Activity: In the entries below, find the line with "(k.instr frag loss len).len?" and print exactly every line from there up to and including the line with "exact .inl h", with no other lines.
START Stored data
/-- Steps 7 to 9 of R100, the payload being read: the capacity check, then the bytes stored. -/
theorem exec_of_sourceAdmitted (h : parseRuns frag len s) (hsrc : sourceAdmitted len s) :
    exec (k.instr frag loss len) s =
      if s.boundCap.toNat < s.wr.toNat + k.need frag len s then
        failCodec .outputBufferOverflow (beginReset k.engine frag s)
      else store s.config (k.need frag len s) (k.output frag loss len s) (beginReset k.engine frag s) := by
  rw [exec_of_parseRuns h]
  unfold parsePayload
  rw [memRead_beginReset, beginReset_srcBase]
  rcases memRead_cases s.config s s.srcBase.toNat len with ⟨hwrap, -⟩ | ⟨-, -, hread⟩ | ⟨-, hadm, -⟩
  · exact absurd h.1 (Nat.not_le_of_lt hwrap)
  · rw [hread]
    simp only [beginReset_codec, beginReset_boundCap, beginReset_wr, lut_beginReset]
    rfl
  · exact absurd hsrc hadm

/-- The end of step 8 of R100 faults exactly when a byte about to be written is not admitted (R57, A17). -/
theorem store_output_cases (hses : sessionInv s) (hc : codecInv s.codec)
    (hcap : s.wr.toNat + k.need frag len s ≤ s.boundCap.toNat) :
    (destinationAdmitted (k.need frag len s) s ∧
      ∃ t, store s.config (k.need frag len s) (k.output frag loss len s) (beginReset k.engine frag s) = .next t) ∨
    (¬ destinationAdmitted (k.need frag len s) s ∧
      store s.config (k.need frag len s) (k.output frag loss len s) (beginReset k.engine frag s) =
        .fault .destinationNotAdmitted) := by
  obtain ⟨-, htop, -⟩ := hses
  have hlen := k.output_length frag loss len hc
  unfold store
  rw [memWrite_beginReset, beginReset_boundBase, beginReset_wr]
  rcases memWrite_cases s.config s (s.boundBase.toNat + s.wr.toNat) (k.output frag loss len s).1 with
    ⟨hwrap, -⟩ | ⟨-, hadm, hwrite⟩ | ⟨-, hadm, hwrite⟩
  · rw [config_addrW] at hwrap
    omega
  · rw [hlen] at hadm
    exact .inl ⟨hadm, _, by rw [hwrite]; rfl⟩
  · rw [hlen] at hadm
    exact .inr ⟨hadm, by rw [hwrite]⟩

/-- Everything a PARSE* command can answer, by its checks in the order of R100: there are two ways to stop. -/
theorem exec_instr_cases (hses : sessionInv s) (hc : codecInv s.codec) :
    (parseRuns frag len s ∧ ¬ sourceAdmitted len s ∧
      exec (k.instr frag loss len) s = .fault .sourceNotAdmitted) ∨
    (parseRuns frag len s ∧ sourceAdmitted len s ∧ s.wr.toNat + k.need frag len s ≤ s.boundCap.toNat ∧
      ¬ destinationAdmitted (k.need frag len s) s ∧
      exec (k.instr frag loss len) s = .fault .destinationNotAdmitted) ∨
    (¬ (parseRuns frag len s ∧ ¬ sourceAdmitted len s) ∧
      ¬ (parseRuns frag len s ∧ sourceAdmitted len s ∧ s.wr.toNat + k.need frag len s ≤ s.boundCap.toNat ∧
        ¬ destinationAdmitted (k.need frag len s) s) ∧
      ∃ t, exec (k.instr frag loss len) s = .next t) := by
  by_cases hrun : parseRuns frag len s
  case neg => exact .inr (.inr ⟨fun h => hrun h.1, fun h => hrun h.1, exec_of_not_parseRuns hrun⟩)
  by_cases hsrc : sourceAdmitted len s
  case neg => exact .inl ⟨hrun, hsrc, exec_of_not_sourceAdmitted hrun hsrc⟩
  have hexec := exec_of_sourceAdmitted (k := k) (loss := loss) hrun hsrc
  by_cases hcap : s.boundCap.toNat < s.wr.toNat + k.need frag len s
  · rw [if_pos hcap] at hexec
    exact .inr (.inr ⟨fun h => h.2 hsrc, fun ⟨_, _, hfit, _⟩ => by omega, _, hexec⟩)
  · rw [if_neg hcap] at hexec
    rw [hexec]
    rcases store_output_cases (loss := loss) hses hc (Nat.not_lt.1 hcap) with ⟨hdst, hnext⟩ | ⟨hdst, hfault⟩
    · exact .inr (.inr ⟨fun h => h.2 hsrc, fun ⟨_, _, _, hno⟩ => hno hdst, hnext⟩)
    · exact .inr (.inl ⟨hrun, hsrc, Nat.not_lt.1 hcap, hdst, hfault⟩)

end Stops

/-- Settles O27: the checks of R100 in their order leave the two faults, or a next state. -/
theorem parseFaultsExactlyWhenUnadmitted : Obligations.ParseFaultsExactlyWhenUnadmitted := by
  intro k frag loss len s hinv
  obtain ⟨hses, -, hc, -, -⟩ := hinv
  rcases exec_instr_cases (k := k) (frag := frag) (loss := loss) (len := len) hses hc with
    ⟨hrun, hsrc, h⟩ | ⟨hrun, hsrc, hcap, hdst, h⟩ | ⟨hnosrc, hnodst, t, h⟩
  · rw [h]
    exact ⟨⟨fun _ => ⟨hrun, hsrc⟩, fun _ => rfl⟩, ⟨nofun, fun hd => absurd hd.2.1 hsrc⟩, nofun, nofun⟩
  · rw [h]
    exact ⟨⟨nofun, fun hs => absurd hsrc hs.2⟩, ⟨fun _ => ⟨hrun, hsrc, hcap, hdst⟩, fun _ => rfl⟩, nofun, nofun⟩
  · rw [h]
    exact ⟨⟨nofun, fun hs => absurd hs hnosrc⟩, ⟨nofun, fun hd => absurd hd hnodst⟩, nofun, nofun⟩

/-! ### The host's own accesses (R50, R52, R54, R192) -/

/-- Settles O9: the step's answer goes to the host's list alone. -/
theorem registerReadHasNoSideEffect : Obligations.RegisterReadHasNoSideEffect := by
  intro s off rest hhost h4 hlt
  exact ⟨step_of_regRead hhost h4 hlt, rfl⟩

/-- The accesses R52 does not allow. -/
theorem legalAccess_eq_false {off bytes : Nat} (h : bytes ≠ 4 ∨ off % 4 ≠ 0 ∨ 0xC0000 ≤ off) :
    legalAccess off bytes = false := by
  rcases h with h | h | h <;> simp [legalAccess, h]

/-- Settles O13: both register moves ask first whether the access is allowed. -/
theorem unsupportedAccessRefused : Obligations.UnsupportedAccessRefused := by
  intro s off bytes w rest hbad
  have hillegal := legalAccess_eq_false hbad
  refine ⟨fun hhost => ?_, fun hhost => ?_⟩
  · rw [step_of_move hhost]
    simp only [hostMove, hostRegRead, hillegal, Bool.false_eq_true, if_false]
  · rw [step_of_move hhost]
    simp only [hostMove, hostRegWrite, hillegal, Bool.false_eq_true, if_false]

/-- Settles O14: the address exists, and a canonical memory reads back what was written. -/
theorem hostMemoryMoves : Obligations.HostMemoryMoves := by
  intro s a b rest hinv ha
  obtain ⟨-, -, -, -, hwf, -⟩ := hinv
  refine ⟨fun hhost => ?_, fun hhost => ⟨s.mem.write a b, ?_, fun x => Memory.read_write a x b hwf⟩⟩
  · rw [step_of_move hhost]
    exact if_pos ha
  · rw [step_of_move hhost]
    exact if_pos ha

/-- The lower window shows the forward table (R54). -/
theorem regValue_s2dWindow (cfg : Config) (s : State) {i : Nat} (h : i < 65536) :
    regValue cfg s (0x40000 + 4 * i) = windowWord s.s2d s.shiftAlloc i := by
  unfold regValue
  rw [if_neg (by omega), if_pos (by omega)]
  congr 1
  omega

/-- The upper window shows the inverse table (R54). -/
theorem regValue_d2sWindow (cfg : Config) (s : State) (i : Nat) :
    regValue cfg s (0x80000 + 4 * i) = windowWord s.d2s s.depthAlloc i := by
  unfold regValue
  rw [if_pos (by omega)]
  congr 1
  omega

/-- Settles O18: each window shows its table below the allocation. -/
theorem tableWindows : Obligations.TableWindows :=
  fun s _ hi => ⟨regValue_s2dWindow _ s hi, regValue_d2sWindow _ s _⟩

end Sys2Proof.Machine

namespace Sys2Proof.Machine

/-! ## Command words (R70 to R80) -/

/-! ### The two shapes of a command: PARSE* with its operands, and `OP` alone (R73, R80) -/

/-- The operation code of a PARSE* operation (R73). -/
def ParseOp.op (k : ParseOp) : BitVec 4 := (k.instr .middle false 0).op

@[simp] theorem op_instr (k : ParseOp) (frag : Frag) (loss : Bool) (len : Nat) : (k.instr frag loss len).op = k.op := by
  cases k <;> rfl

@[simp] theorem len?_instr (k : ParseOp) (frag : Frag) (loss : Bool) (len : Nat) :
    (k.instr frag loss len).len? = some len := by cases k <;> rfl

/-- A command is a PARSE* command or has no operands. -/
theorem parse_or_plain (i : Instr) :
    (∃ (k : ParseOp) (frag : Frag) (loss : Bool) (len : Nat), i = k.instr frag loss len) ∨ i.len? = none := by
  rcases instr_cases i with h | rfl | rfl | rfl | rfl | rfl
  · exact .inl h
  all_goals exact .inr rfl

theorem wellFormed_instr (k : ParseOp) (frag : Frag) (loss : Bool) (len : Nat) :
    (k.instr frag loss len).wellFormed = true ↔ len < 65536 := by simp [Instr.wellFormed]

theorem wellFormed_of_plain {i : Instr} (hi : i.len? = none) : i.wellFormed = true := by simp [Instr.wellFormed, hi]

theorem encode_instr (k : ParseOp) (frag : Frag) (loss : Bool) (len : Nat) :
    encode (k.instr frag loss len) = wordOf len loss frag k.op := by cases k <;> rfl

theorem encode_of_plain {i : Instr} (hi : i.len? = none) : encode i = wordOf 0 false .middle i.op := by
  rcases instr_cases i with ⟨k, frag, loss, len, rfl⟩ | rfl | rfl | rfl | rfl | rfl
  · simp at hi
  all_goals rfl

/-! ### The decoder by the operation code (R78) -/

theorem decode_of_parseOp {w : Word} {k : ParseOp} (h : opField w = k.op) : decode w = decodeParse k.instr w := by
  unfold decode
  rw [h]
  cases k <;> rfl

theorem decode_of_plainOp {w : Word} {i : Instr} (hi : i.len? = none) (h : opField w = i.op) :
    decode w = decodePlain i w := by
  unfold decode
  rw [h]
  rcases instr_cases i with ⟨k, frag, loss, len, rfl⟩ | rfl | rfl | rfl | rfl | rfl
  · simp at hi
  all_goals rfl

/-- An operation code is that of a PARSE* operation, that of a command without operands, or not assigned (R77). -/
theorem opField_cases (w : Word) :
    (∃ k : ParseOp, opField w = k.op) ∨ (∃ i : Instr, i.len? = none ∧ opField w = i.op) ∨
      decode w = .error .unassignedOp := by
  unfold decode
  split
  case h_1 h => exact .inr (.inl ⟨.beginp, rfl, h⟩)
  case h_2 h => exact .inl ⟨.u11, h⟩
  case h_3 h => exact .inl ⟨.u12, h⟩
  case h_4 h => exact .inl ⟨.u6, h⟩
  case h_5 h => exact .inl ⟨.u10, h⟩
  case h_6 h => exact .inl ⟨.yuv, h⟩
  case h_7 h => exact .inr (.inl ⟨.s2dbuild, rfl, h⟩)
  case h_8 h => exact .inr (.inl ⟨.s2dupdate, rfl, h⟩)
  case h_9 h => exact .inr (.inl ⟨.s2dfree, rfl, h⟩)
  case h_10 h => exact .inr (.inl ⟨.shutdown, rfl, h⟩)
  case h_11 => exact .inr (.inr rfl)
END Stored data
Answer for this exercise:
    (k.instr frag loss len).len? = some len := by cases k <;> rfl

/-- A command is a PARSE* command or has no operands. -/
theorem parse_or_plain (i : Instr) :
    (∃ (k : ParseOp) (frag : Frag) (loss : Bool) (len : Nat), i = k.instr frag loss len) ∨ i.len? = none := by
  rcases instr_cases i with h | rfl | rfl | rfl | rfl | rfl
  · exact .inl h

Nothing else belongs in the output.